At the eighth grade level of the TIMSS evaluation, Malaysia plunged from No. 10 placing in mathematics in TIMSS 2003 to No. 20 placing in TIMSS 2007, dropping a hefty 45 score points from 519 points in 1999, 508 in 2003 to 474 in 2007 (500 is the TIMSS mathematics scale average).

With the disastrous showing in mathematics at the eighth grade level, Malaysia not only lost to the five top Asian countries which took the first five places, namely Taiwan (1), South Korea (2), Singapore (3), Hong Kong (4) and Japan (5) but also to Hungary (6), England (7), Russia (8), United States (9), Lithuania (10), Czech Republic (11), Slovenia (12), Armenia (13), Australia (14), Sweden (15), Malta (16), Scotland (17), Serbia (18) and Italy (19).

Imagine Malaysia having worse ranking in student mathematics attainments when compared to countries like Hungary, Russia, Slovenia, Armenia, Malta, Serbia and Italy, and yet we have an Education Minister who could boast of the country having one of the best education systems in the world!

The incontrovertible fact is that in the past 13 years, Malaysia has three Education Ministers and each has produced an Education Blueprint but Malaysian education standards have gone from bad to worse in this period.

Tan Sri Musa Mohamad who was Education Minister from 1999 to 2004 produced the 10-year Education Development Plan 2001-2010 while Datuk Seri Hishammuddin Hussein who was Education Minister from 2004 to 2009 set it aside and produced his own blueprint, Education Development Master Plan 2006-2010.

Will Muhyiddin’s Malaysian Education Blueprint 2013-2025 break the jinx of one Education Blueprint after another resulting in further deterioration in the educational standards in the country?

What is there to make Malaysians believe that Muhyiddin’s Education Blueprint will be more successful than Hishammuddin and Musa’s blueprints, as to catapult Malaysian students from the bottom one-third to the top one-third in international assessments?

If Najib is sincere and serious that the Malaysian Education Blueprint 2013-2025 should effect a transformation of the entire education system, “lifting achievement for all students”, then he should support the establishment of a Parliamentary Select Committee on Education when Parliament reconvenes on Sept. 24, which should be given three months to submit its report on the 12-year Malaysian Education Blueprint.

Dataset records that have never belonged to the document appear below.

/-- A command that both blocks accept has the same effect on the timing (R132). -/
theorem afterCommand (h : SameTiming s t) (i : Instr) : SameTiming (afterCommand i s) (afterCommand i t) := by
  cases i with
  | tx b | txGuarded b | txAuto b => simpa only [Machine.afterCommand, h.guardSelect] using h.startFrame b b _
  | init | pinInit => exact h.pinOp_init
  | pinSetLow => exact h.pinOp (p := .setLow) (q := .setLow) nofun nofun
  | pinSetHigh => exact h.pinOp (p := .setHigh) (q := .setHigh) nofun nofun
  | pinHold | reserved0 | reserved6 | reserved7 => exact h
  | setGuard v x => exact { h with guardEn := rfl }

/-- Commands that differ in the byte of a frame at most have the same effect on the timing. -/
theorem afterCommand_of_sameButByte (h : SameTiming s t) {i j : Inputs} (hi : SameButByte i j) :
    SameTiming (Machine.afterCommand (decodeCommand i.cmd) s) (Machine.afterCommand (decodeCommand j.cmd) t) := by
  obtain ⟨_, _, _, _, _, hcmd | ⟨op, b, c, hb, hc⟩⟩ := hi
  · rw [hcmd]; exact h.afterCommand _
  · rw [hb, hc]
    cases op <;> simpa only [TxOp.toInstr, Machine.afterCommand, h.guardSelect] using h.startFrame b c _

end SameTiming

/-- The slot rules never issue PIN_INIT (R98). -/
theorem State.slotPinOp_ne_init (s : State) : s.slotPinOp ≠ .init := by
  rcases s.slotPinOp_cases with h | ⟨_, _, h⟩ <;> rw [h]
  · exact nofun
  · exact entryPinOp_ne_init _ _

/-- A cycle of either block is of the same kind and has the same effect on the timing (R107). -/
theorem SameTiming.advance {s t : State} (h : SameTiming s t) : SameTiming s.advance t.advance := by
  have hi := h.input
  have hstall : s.stalled = t.stalled := h.stall hi
  obtain ⟨hrst, hv, _⟩ := h.input
  cases hr : s.inReset with
  | true =>
    rw [State.advance_of_reset hr, State.advance_of_reset (hrst.symm.trans hr)]
    exact h.tick.toReset
  | false =>
  have hr' : t.inReset = false := hrst.symm.trans hr
  cases hb : s.busy with
  | false =>
    rw [State.advance_of_idle hr hb, State.advance_of_idle hr' (h.busy.symm.trans hb), hv]
    have hw := h.tick.hostIeWrite hi
    split
    · exact hw.afterCommand_of_sameButByte hi
    · exact hw
  | true =>
  have hb' : t.busy = true := h.busy.symm.trans hb
  cases hs : s.stalled with
  | true =>
    rw [State.advance_of_stall hr hs, State.advance_of_stall hr' (hstall.symm.trans hs)]
    exact h.tick.hostIeWrite hi
  | false =>
    rw [State.advance_of_progress hr hs hb, State.advance_of_progress hr' (hstall.symm.trans hs) hb']
    exact h.tick.advanceSlot.pinOp s.slotPinOp_ne_init t.slotPinOp_ne_init

/-- Settles O45: every cycle keeps the agreement of the two blocks in everything but the data. -/
theorem timingIsIndependentOfTheData : Obligations.TimingIsIndependentOfTheData := by
  intro s t k h
  induction k with
  | zero => exact h
  | succ k ih => exact ih.advance

/-! Stalled and unstalled cycles of a run -/

/-- An unstalled cycle is a cycle of progress. -/
theorem State.progress_succ {s : State} {k : Nat} (hk : 1 ≤ k) :
    s.progress (k + 1) = s.progress k + if (s.stateAt k).stalled then 0 else 1 := by
  cases hs : (s.stateAt k).stalled <;> simp [State.progress, hk, hs]

/-- Of the cycles from cycle 1 on, each is stalled or one of progress (R108). -/
theorem State.progress_add_stallCount (s : State) {k : Nat} (hk : 1 ≤ k) : s.progress k + s.stallCount k + 1 = k := by
  induction k, hk using Nat.le_induction with
  | base => simp [State.progress, State.stallCount]
  | succ k hk ih =>
    rw [State.progress_succ hk, State.stallCount]
    cases hs : (s.stateAt k).stalled <;> simp [hk] <;> omega

/-- Progress is never lost. -/
theorem State.progress_mono (s : State) : Monotone s.progress :=
  monotone_nat_of_le_succ fun _ => Nat.le_add_right _ _

/-- Progress is one position a cycle at most. -/
theorem State.progress_le_add (s : State) (k d : Nat) : s.progress (k + d) ≤ s.progress k + d := by
  induction d with
  | zero => exact le_rfl
  | succ d ih =>
    have hstep : s.progress (k + d + 1) ≤ s.progress (k + d) + 1 := by
      rw [State.progress]
      split <;> omega
    rw [← Nat.add_assoc]
    omega

/-- Without a stalled cycle every cycle is one of progress. -/
theorem State.StallFree.progress_eq {s : State} {k : Nat} (h : s.StallFree k) (hk : 1 ≤ k) :
    s.progress k + 1 = k := by
  induction k, hk using Nat.le_induction with
  | base => simp [State.progress]
  | succ k hk ih =>
    have hs := h k k.lt_succ_self hk
    have hp := ih fun j hj => h j (by omega)
    simp [State.progress_succ hk, hs, hp]

/-! A frame's position along a run (R101 to R105, R146) -/

/-- A cycle of a frame keeps the byte in flight (R22). -/
theorem State.Transition.txd_of_busy {s t : State} (h : s.Transition t) (hb : s.busy = true) : t.txd = s.txd := by
  cases h with
  | stall _ _ ht | count _ _ _ ht | enter _ _ _ _ _ ht | finish _ _ _ ht => simp [ht]
  | init hi _ _ _ | start hi _ _ _ _ | idle hi _ _ _ _ => cases hb.symm.trans hi

/-- A stalled cycle keeps the position (R146). -/
theorem State.AtPosition.of_stall {s : State} {p : Nat} (h : s.AtPosition p) (hr : s.inReset = false)
    (hs : s.stalled = true) : s.advance.AtPosition p := by
  rw [State.advance_of_stall hr hs]
  exact ⟨h.busy, h.count⟩

/-- While not all of its `10 * N` positions are over the frame is in flight, at the position that counts the cycles of
progress; with the last it is over, and the line HIGH (R108, R116). -/
theorem State.StartsFrame.inFlight_or_over {s : State} {op : TxOp} {b : Byte} (h : s.StartsFrame op b)
    (hn : 2 ≤ s.cfg.n) {k : Nat} (hk : 1 ≤ k) (hr : s.ResetFree k) (hp : s.progress k ≤ 10 * s.cfg.n) :
    ((s.stateAt k).AtPosition (s.progress k) ∧ (s.stateAt k).txd = b) ∨
      (s.progress k = 10 * s.cfg.n ∧ (s.stateAt k).slot = .idle ∧ (s.stateAt k).pinLevel = true) := by
  induction k, hk using Nat.le_induction with
  | base =>
    have h0 : s.progress 1 = 0 := by simp [State.progress]
    rw [State.stateAt, State.stateAt, h.advance_eq, h0]
    exact .inl ⟨State.atPosition_startFrame (s := s.tick.hostIeWrite s.input) hn b _, rfl⟩
  | succ k hk ih =>
    have hrk : (s.stateAt k).inReset = false := hr k k.lt_succ_self
    have ht := State.transition_of_step hrk (step_eq_advance _)
    rcases ih (fun j hj => hr j (by omega)) ((s.progress_mono k.le_succ).trans hp) with ⟨hpos, htxd⟩ | ⟨hend, hidle, _⟩
    · have htxd' : (s.stateAt (k + 1)).txd = b := (ht.txd_of_busy hpos.busy).trans htxd
      cases hs : (s.stateAt k).stalled with
      | true =>
        rw [State.progress_succ hk, hs]
        exact .inl ⟨hpos.of_stall hrk hs, htxd'⟩
      | false =>
        rw [State.progress_succ hk, hs]
        rcases hpos.of_transition (by simpa using hn) hs ht with ⟨hpos', _⟩ | ⟨hlast, hfin⟩
        · exact .inl ⟨hpos', htxd'⟩
        · obtain ⟨p, rfl⟩ := Nat.exists_eq_add_of_le' hk
          have hidle : (s.stateAt (p + 2)).slot = .idle := congrArg State.slot hfin
          rcases (h.inv_stateAt hn p).idle_pinLevel ht hidle with hl | ⟨hi, _⟩
          · exact .inr ⟨by simpa using hlast, hidle, hl⟩
          · exact absurd hi ((State.busy_iff _).1 hpos.busy)
    · have hs : (s.stateAt k).stalled = false := by
        simp [State.stalled, State.stall, (State.not_busy_iff _).2 hidle]
      have hsucc := State.progress_succ (s := s) hk
      simp only [hs, Bool.false_eq_true, if_false] at hsucc
      omega

/-- While not all of its positions are over the frame is in flight. -/
theorem State.StartsFrame.inFlight {s : State} {op : TxOp} {b : Byte} (h : s.StartsFrame op b) (hn : 2 ≤ s.cfg.n)
    {k : Nat} (hk : 1 ≤ k) (hr : s.ResetFree k) (hp : s.progress k < 10 * s.cfg.n) :
    (s.stateAt k).AtPosition (s.progress k) ∧ (s.stateAt k).txd = b := by
  rcases h.inFlight_or_over hn hk hr hp.le with hin | ⟨hend, _⟩
  · exact hin
  · omega

/-- Once all of its positions are over the block is idle and the line HIGH (R105). -/
theorem State.StartsFrame.over {s : State} {op : TxOp} {b : Byte} (h : s.StartsFrame op b) (hn : 2 ≤ s.cfg.n)
    {k : Nat} (hk : 1 ≤ k) (hr : s.ResetFree k) (hp : s.progress k = 10 * s.cfg.n) :
    (s.stateAt k).slot = .idle ∧ (s.stateAt k).pinLevel = true := by
  rcases h.inFlight_or_over hn hk hr hp.le with ⟨hpos, _⟩ | ⟨_, hover⟩
  · have := hpos.lt
    rw [State.stateAt_cfg] at this
    omega
  · exact hover

/-! Slot and level at a position (R109) -/

/-- The level of a slot of code `i + 1` is bit `i` of the frame (R75, R78). -/
theorem slotLevel_eq_frameBit {sl : Slot} (h : sl ≠ .idle) (txd : Byte) :
    slotLevel sl txd = some (frameBit txd (sl.code.toNat - 1)) := by
  cases sl with
  | idle => exact absurd rfl h
  | start | stop => rfl
  | data k =>
    have hcode : (Slot.code (.data k)).toNat - 1 = 1 + k.val := by revert k; decide
    rw [hcode, frameBit_data txd k.isLt, slotLevel, dataBit]

/-- Position `p` is in the slot of code `p / N + 1` (R75). -/
theorem State.AtPosition.code_eq {s : State} {p : Nat} (h : s.AtPosition p) (hi : s.Inv) :
    s.slot.code.toNat = p / s.cfg.n + 1 := by
  have hcount := h.count
  have hcyc := hi.cycBound h.busy
  have hn := hi.period
  obtain ⟨q, hq⟩ : ∃ q, s.slot.code.toNat = q + 1 :=
    Nat.exists_eq_add_of_le' (Nat.pos_of_ne_zero fun h0 => by simp [h0] at hcount)
  rw [hq] at hcount ⊢
  have hmul := Nat.add_one_mul q s.cfg.n
  rw [Nat.div_eq_of_lt_le (k := q) (by omega) (by omega)]

/-- While the frame is in flight its cycles of progress say which slot is on the line, and at which level (R109). -/
theorem State.StartsFrame.waveform {s : State} {op : TxOp} {b : Byte} (h : s.StartsFrame op b) (hn : 2 ≤ s.cfg.n)
    {k : Nat} (hk : 1 ≤ k) (hr : s.ResetFree k) (hp : s.progress k < 10 * s.cfg.n) :
    (s.stateAt k).slot.code.toNat = s.progress k / s.cfg.n + 1 ∧
      (s.stateAt k).pinLevel = frameBit b (s.progress k / s.cfg.n) := by
  obtain ⟨hpos, htxd⟩ := h.inFlight hn hk hr hp
  obtain ⟨p, rfl⟩ := Nat.exists_eq_add_of_le' hk
  have hi := h.inv_stateAt hn p
  have hcode := hpos.code_eq hi
  rw [State.stateAt_cfg] at hcode
  have hl := hi.level _ (slotLevel_eq_frameBit ((State.busy_iff _).1 hpos.busy) _)
  rw [hcode, htxd] at hl
  exact ⟨hcode, hl⟩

One of the terms of reference of the Parliamentary Select Committee on Education should be to find out why the two previous Education Blueprints of the two former Education Ministers had the opposite results since 1999, causing Malaysian student performance in both mathematics and science to fall below the international average with a commensurate drop in ranking – and worse of all, hiding such a crisis of the Malaysian education system from the Malaysian public in the past four years!